(Collected data)
========================================
/-- Waits, the wait limit, timers, reloads and customer images. A wait whose condition holds ends, and the word acts; a counted wait past the
Course's limit, or a WAITEV past its own, times the thread out: its routine is discarded, wait_to is set, the site is marked INVALID and the
Course reported Site-fatal. A thread's timer expires at its instant. A reload puts the shadow's word into the Course's store and the thread
goes on from its routine's start; a second error makes a machine check, which stops every running thread of the Course. An uncorrectable
shadow word reports source 60. A well-formed customer image that needs no signature, or bears a good one, goes into the shadow, blocks
customer opcodes on every Course and is journaled; a malformed one changes no shadow and leaves at most the customer region of the Courses
open (R2, R301); a bad signature is answered SIGNATURE; a Course with no thread inside a customer routine then copies the region and is
unblocked. Says that exec answers a next state, under conditions on the state and the operands alone, for: waitRelease, waitLimitTimeout,
threadTimerExpiry, parityReloadComplete, shadowUncorrectable, customerImageLoad, customerImageCourseCopy. -/
def Obligations.WaitsAndReloads : Prop :=
  (∀ (s : State) (k : Nat), s.inRoutine k = true → (s.thr k).phase = .wait → wCond (s.microword k) ≠ 19 → wCond (s.microword k) ≠ 20 →
    s.cond k (wCond (s.microword k)) = true → ∃ t, exec (.waitRelease k) s = .next t ∧ (t.thr k).phase = actPhase (s.microword k) ∧
      (t.thr k).waitSince = none ∧ (s.tstate k = stWaiting → t.tstate k = stRunning) ∧ t = { s with regs := t.regs, hw := t.hw, seq := t.seq } ∧ sameBut [0x0A] s t) ∧
  (∀ (s : State) (k a : Nat), k < 256 → s.inRoutine k = true → (s.thr k).waitUntil = none → (s.thr k).waitSince = some a → s.noOpen k →
    (∀ b, (s.thr (s.homeThr k)).nxt.getLast? = some b → b.st ≠ .committed) → ∃ t, exec (.waitLimitTimeout k) s = .next t ∧ t.tstate k = stTimedOut ∧ t.running k = false ∧ t.bit F.SEQ_STATUS_wait_to (k / 8) = true ∧
      t.tb.loc = max s.tb.loc (a + (s.waitLimit (k / 8) - (s.thr k).waitSum)) ∧ (t.thr k).m = (s.thr k).com ∧ (t.thr k).outbox = [] ∧
      (t.item (s.siteOf k) 1).testBit 0 = true ∧ (s.hearsAt (k / 8) t.tb.loc → t.srcSet (k / 8) = true)) ∧
  (∀ (s : State) (k a : Nat), (s.thr k).timer = some a → ∃ t, exec (.threadTimerExpiry k) s = .next t ∧ (t.thr k).timer = none ∧
    (t.thr k).timerDone = true ∧ t.tb.loc = max s.tb.loc a ∧ t = { s with seq := t.seq, tb := t.tb } ∧ ∀ (j : Nat), j ≠ k → t.thr j = s.thr j) ∧
  (∀ (s : State) (k a : Nat), k < 256 → (s.thr k).stall = some a → a < 8192 → ∃ t, exec (.parityReloadComplete k false) s = .next t ∧
    (t.store (k / 8)).word a = s.seq.shadow.word a ∧
    (∀ (b : Nat), b ≠ a → (t.store (k / 8)).word b = (s.store (k / 8)).word b) ∧ (t.thr k).stall = none ∧
    wentTo t k (s.thr k).rstart ∧ s.tb.loc ≤ t.tb.loc ∧ t.tb.loc ≤ s.tb.loc + us 4 ∧
    t = { s with regs := t.regs, hw := t.hw, seq := t.seq, tb := t.tb, freeCtr := t.freeCtr } ∧ sameBut [0x0A] s t) ∧
  (∀ (s : State) (k a : Nat), k < 256 → (s.thr k).stall = some a → (s.eng (k / 8)).run = none → (s.eng (k / 8)).sel = false → (s.eng (k / 8)).todo = 0 →
    ∃ t, exec (.parityReloadComplete k true) s = .next t ∧
    t.bit F.SEQ_STATUS_mc (k / 8) = true ∧ t.bit F.SEQ_MC_valid (k / 8) = true ∧ t.fld F.SEQ_MC_thread (k / 8) = k % 8 ∧
    t.fld F.SEQ_MC_uaddr (k / 8) = a % 8192 ∧
    (∀ n, n < 8 → s.running (8 * (k / 8) + n) = true → t.tstate (8 * (k / 8) + n) = stMachineCheck) ∧
    (s.hearsAt (k / 8) t.tb.loc → t.srcSet (k / 8) = true) ∧
    t = { s with regs := t.regs, hw := t.hw, seq := t.seq, rk := t.rk, tb := t.tb, fc := t.fc, freeCtr := t.freeCtr, nvm := t.nvm, bonds := t.bonds, tally := t.tally, md := t.md } ∧ sameBut [0x0A, 0x0B, 0x15] s t) ∧
  (∀ (s : State) (a : Nat), a < 8192 → ∃ t, exec (.shadowUncorrectable a) s = .next t ∧ (s.hearsAt 60 t.tb.loc → t.srcSet 60 = true) ∧
    t = { s with regs := t.regs, hw := t.hw, fc := t.fc, freeCtr := t.freeCtr, nvm := t.nvm } ∧ sameBut [0x15] s t) ∧
  (∀ (s : State) (h : Hdr) (d : Sys2Proof.Data), Ready s h → d.ty = tBlob → s.imageSigned d.bytes = true → imageOk d.bytes = true →
    ∃ t, exec (.customerImageLoad h d) s = .next t ∧ t.seq.shadow = withImage s.seq.shadow d.bytes ∧
      (∀ c, c < 32 → t.bit F.SEQ_STATUS_cust_block c = true) ∧ journaling s t h 0x5A0000 d.bytes ∧ t.seq.store = s.seq.store ∧
      t = { s with regs := t.regs, hw := t.hw, seq := t.seq, eth := t.eth, adp := t.adp } ∧ sameBut [0x0A] s t) ∧
  (∀ (s : State) (h : Hdr) (d : Sys2Proof.Data), Ready s h → d.ty = tBlob → s.imageSigned d.bytes = false →
    ∃ t, exec (.customerImageLoad h d) s = .next t ∧ answered s t h eSignature ∧ t.bit F.SEC_STATUS_sig_fail = true ∧
      t = { s with regs := t.regs, hw := t.hw, adp := t.adp, out := t.out } ∧ sameButFields [(F.SEC_STATUS_sig_fail, 0, 0)] s t) ∧
  (∀ (s : State) (h : Hdr) (d : Sys2Proof.Data), Ready s h → d.ty = tBlob → s.imageSigned d.bytes = true → imageOk d.bytes = false →
    ∃ t, exec (.customerImageLoad h d) s = .next t ∧ answered s t h eOk ∧ t.seq.shadow = s.seq.shadow ∧
      (∀ c a, c < 32 → a < custBase → Tbl.find (t.store c).words a = Tbl.find (s.store c).words a) ∧
      t = { s with seq := t.seq, adp := t.adp, out := t.out, freeCtr := t.freeCtr }) ∧
  (∀ (s : State) (c : Nat), c < 32 → s.bit F.SEQ_STATUS_cust_block c = true → (∀ n, n < 8 → s.inCustomer (8 * c + n) = false) →
    ∃ t, exec (.customerImageCourseCopy c) s = .next t ∧ t.bit F.SEQ_STATUS_cust_block c = false ∧
      (∀ a, a < custBase → Tbl.find (t.store c).words a = Tbl.find (s.store c).words a) ∧
      (∀ (a : Nat), custBase ≤ a → Tbl.find (t.store c).words a = Tbl.find s.seq.shadow.words a) ∧
      s.tb.loc ≤ t.tb.loc ∧ t.tb.loc ≤ s.tb.loc + us 30 ∧
      t = { s with regs := t.regs, hw := t.hw, seq := t.seq, tb := t.tb, freeCtr := t.freeCtr } ∧ sameBut [0x0A] s t)

/-- Context caches and the context table. The CTXF that has waited longest proceeds when its contexts fit, leaving the wait; the contexts a
Course missed arrive with the table's bytes and none is missing; a flush keeps exactly the locked entries; each leaves every other Course's
cache alone. A ready Owner write of one context puts its 64 bytes into the table and into every cache entry that holds it unlocked, a locked
one taking them when it is released; a write past the table answers ADDR_RANGE. Says that exec answers a next state, under conditions on the
state and the operands alone, for: ctxfProceed, contextFetchComplete, cacheFlush, contextWrite. -/
def Obligations.ContextCaches : Prop :=
  (∀ (s : State) (c : Nat) (w : CtxWait) (rest : List CtxWait), c < 32 → (s.cache c).waiting = w :: rest → (s.cache c).roomFor w.first w.count = true →
    ∃ t, exec (.ctxfProceed c) s = .next t ∧ (t.cache c).waiting = rest ∧ (∀ (q : Nat), q ≠ c → t.cache q = s.cache q) ∧
      t = { s with regs := t.regs, hw := t.hw, rk := t.rk } ∧ sameBut [0x0B] s t) ∧
  (∀ (s : State) (c : Nat), c < 32 → ∃ t, exec (.contextFetchComplete c) s = .next t ∧ (t.cache c).missing = [] ∧
    (∀ e ∈ (s.cache c).entries, e.ctx ∈ (s.cache c).missing → { e with data := s.ctxMem e.ctx } ∈ (t.cache c).entries) ∧
    (∀ (q : Nat), q ≠ c → t.cache q = s.cache q) ∧ t = { s with regs := t.regs, hw := t.hw, rk := t.rk } ∧ sameButFields [(F.CTX_STATUS_locked, c, 0)] s t) ∧
  (∀ (s : State) (c : Nat), c < 32 → ∃ t, exec (.cacheFlush c) s = .next t ∧
    (∀ (e : CacheEntry), e ∈ (t.cache c).entries ↔ e ∈ (s.cache c).entries ∧ e.locked = true) ∧ (∀ (q : Nat), q ≠ c → t.cache q = s.cache q) ∧
    t = { s with regs := t.regs, hw := t.hw, rk := t.rk } ∧ sameButFields [(F.CTX_STATUS_locked, c, 0)] s t) ∧
  (∀ (s : State) (h : Hdr) (d : Sys2Proof.Data), Ready s h → d.ty = tBlob → d.bytes.length = 68 → dSub d 0 4 < 1048576 →
    ∃ t, exec (.contextWrite h d) s = .next t ∧ answered s t h eOk ∧ t.bytes (ctxAddr (dSub d 0 4)) 64 = d.bytes.drop 4 ∧
      (∀ (a : Nat), (a < ctxAddr (dSub d 0 4) ∨ ctxAddr (dSub d 0 4) + 64 ≤ a) → t.byte a = s.byte a) ∧
      (∀ c e, e ∈ (t.cache c).entries → e.ctx = dSub d 0 4 → e.locked = false → e.data = d.bytes.drop 4) ∧ t.regs = s.regs ∧
      t = { s with mem := t.mem, rk := t.rk, bist := t.bist, adp := t.adp, out := t.out }) ∧
  (∀ (s : State) (h : Hdr) (d : Sys2Proof.Data), Ready s h → d.ty = tBlob → d.bytes.length = 68 → 1048576 ≤ dSub d 0 4 →
    ∃ t, exec (.contextWrite h d) s = .next t ∧ answered s t h eAddrRange ∧ t = { s with adp := t.adp, out := t.out })

/-- Results, records, acknowledgements and statistics. The arrival of a site that comes first leaves the inbox at its instant; a measured value
with a slot and no configuration there is stored in that slot's item, with its ready flag. A posted record leaves its thread's queue, enters
the ring with the next sequence number and is written at the place of that number, 64 bytes; nothing else in memory changes. A ready
acknowledgement of a number in the ring makes it the last acknowledged and drops the records up to it; one above the last number written is
answered OK, leaves the acknowledged number open and changes no memory (R2, log entry 10). A clear sets a site's accumulators and their
saturation flags to 0. Says that exec answers a next state, under conditions on the state and the operands alone, for: resultArrival,
resultRecordWrite, ringAcknowledge, statClear. -/
def Obligations.ReckonerResults : Prop :=
  (∀ (s : State) (site : Nat) (a : Arrival) (r : Nat), nextArrival s.rk.inbox site = some a → a.order ≠ 0 → a.item = none → a.slot = some r → r < 256 →
    s.item site (0x600 + r) = 0 → s.seq.th = [] → s.homeOf site = none → a.clamp = false → ∃ t, exec (.resultArrival site) s = .next t ∧
      t.rk.inbox = s.rk.inbox.erase a ∧ t.now = max s.now a.at_ ∧ t.item site (0x200 + r) = ofSigned 64 a.value ∧
      (8192 * site + (0x200 + r)) ∈ t.rk.ready ∧ t = { s with rk := t.rk, tb := t.tb }) ∧
  (∀ (s : State) (site : Nat) (a : Arrival), nextArrival s.rk.inbox site = some a → ∃ t, exec (.resultArrival site) s = .next t ∧
    t.rk.inbox = s.rk.inbox.erase a ∧ t.now = max s.now a.at_ ∧ t.mem = s.mem ∧
    t = { s with rk := t.rk, tb := t.tb, seq := t.seq, regs := t.regs, hw := t.hw, fc := t.fc, freeCtr := t.freeCtr, nvm := t.nvm }) ∧
  (∀ (s : State) (k : Nat) (r : ResRec) (rest : List ResRec), s.postQ k = r :: rest → s.ringUse < ringSize → ∃ t, exec (.resultRecordWrite k) s = .next t ∧
    t.postQ k = rest ∧ t.rk.ring = s.rk.ring ++ [{ r with seq := s.wseq + 1 }] ∧ t.wseq = (s.wseq + 1) % 2 ^ 64 ∧
    t.bytes (64 * (1068498944 + s.wseq % ringSize)) 64 = ResRec.bytes { r with seq := s.wseq + 1 } ∧
    (∀ (a : Nat), (a < 64 * (1068498944 + s.wseq % ringSize) ∨ 64 * (1068498944 + s.wseq % ringSize) + 64 ≤ a) → t.byte a = s.byte a) ∧
    t = { s with regs := t.regs, hw := t.hw, mem := t.mem, rk := t.rk, seq := t.seq, fc := t.fc, freeCtr := t.freeCtr, nvm := t.nvm } ∧ sameBut [0x0A, 0x0C, 0x15] s t) ∧
  (∀ (s : State) (h : Hdr) (d : Sys2Proof.Data), Ready s h → dataFits d tU64 → s.aseq < dNat d → dNat d ≤ s.wseq →
    ∃ t, exec (.ringAcknowledge h d) s = .next t ∧ answered s t h eOk ∧ t.aseq = dNat d ∧ (∀ (r : ResRec), r ∈ t.rk.ring ↔ r ∈ s.rk.ring ∧ dNat d < r.seq) ∧
      t.mem = s.mem ∧ t = { s with regs := t.regs, hw := t.hw, rk := t.rk, seq := t.seq, fc := t.fc, freeCtr := t.freeCtr, nvm := t.nvm, adp := t.adp, out := t.out } ∧
      sameBut [0x0A, 0x0C, 0x15] s t) ∧
  (∀ (s : State) (h : Hdr) (d : Sys2Proof.Data), Ready s h → dataFits d tU64 → s.wseq < dNat d → s.aseq < dNat d →
    ∃ t, exec (.ringAcknowledge h d) s = .next t ∧ answered s t h eOk ∧ t.wseq = s.wseq ∧ t.mem = s.mem ∧
      t = { s with regs := t.regs, hw := t.hw, rk := t.rk, seq := t.seq, fc := t.fc, freeCtr := t.freeCtr, nvm := t.nvm, adp := t.adp, out := t.out } ∧
      sameBut [0x0A, 0x0C, 0x15] s t) ∧
  (∀ (s : State) (site : Nat), site < 256 → ∃ t, exec (.statClear .reg site) s = .next t ∧ (∀ i, i < 256 → t.item site (0x300 + i) = 0) ∧
    t.item site 0x00C = 0 ∧ (∀ (q i : Nat), q ≠ site → i < 8192 → t.item q i = s.item q i) ∧ t = { s with rk := t.rk }) ∧
  (∀ (s : State) (h : Hdr) (d : Sys2Proof.Data) (site : Nat), site < 256 → Ready s h → dTrue d → ∃ t, exec (.statClear (.od h d) site) s = .next t ∧
    answered s t h eOk ∧ (∀ i, i < 256 → t.item site (0x300 + i) = 0) ∧ t = { s with rk := t.rk, adp := t.adp, out := t.out })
========================================
(Problem): From the entries above, extract only the lines running from the one containing "(∀ (s : State) (site : Nat) (a : Arrival) (r" through the one containing "s.item site (0x600", inclusive.

(Exercise answer):
  (∀ (s : State) (site : Nat) (a : Arrival) (r : Nat), nextArrival s.rk.inbox site = some a → a.order ≠ 0 → a.item = none → a.slot = some r → r < 256 →
    s.item site (0x600 + r) = 0 → s.seq.th = [] → s.homeOf site = none → a.clamp = false → ∃ t, exec (.resultArrival site) s = .next t ∧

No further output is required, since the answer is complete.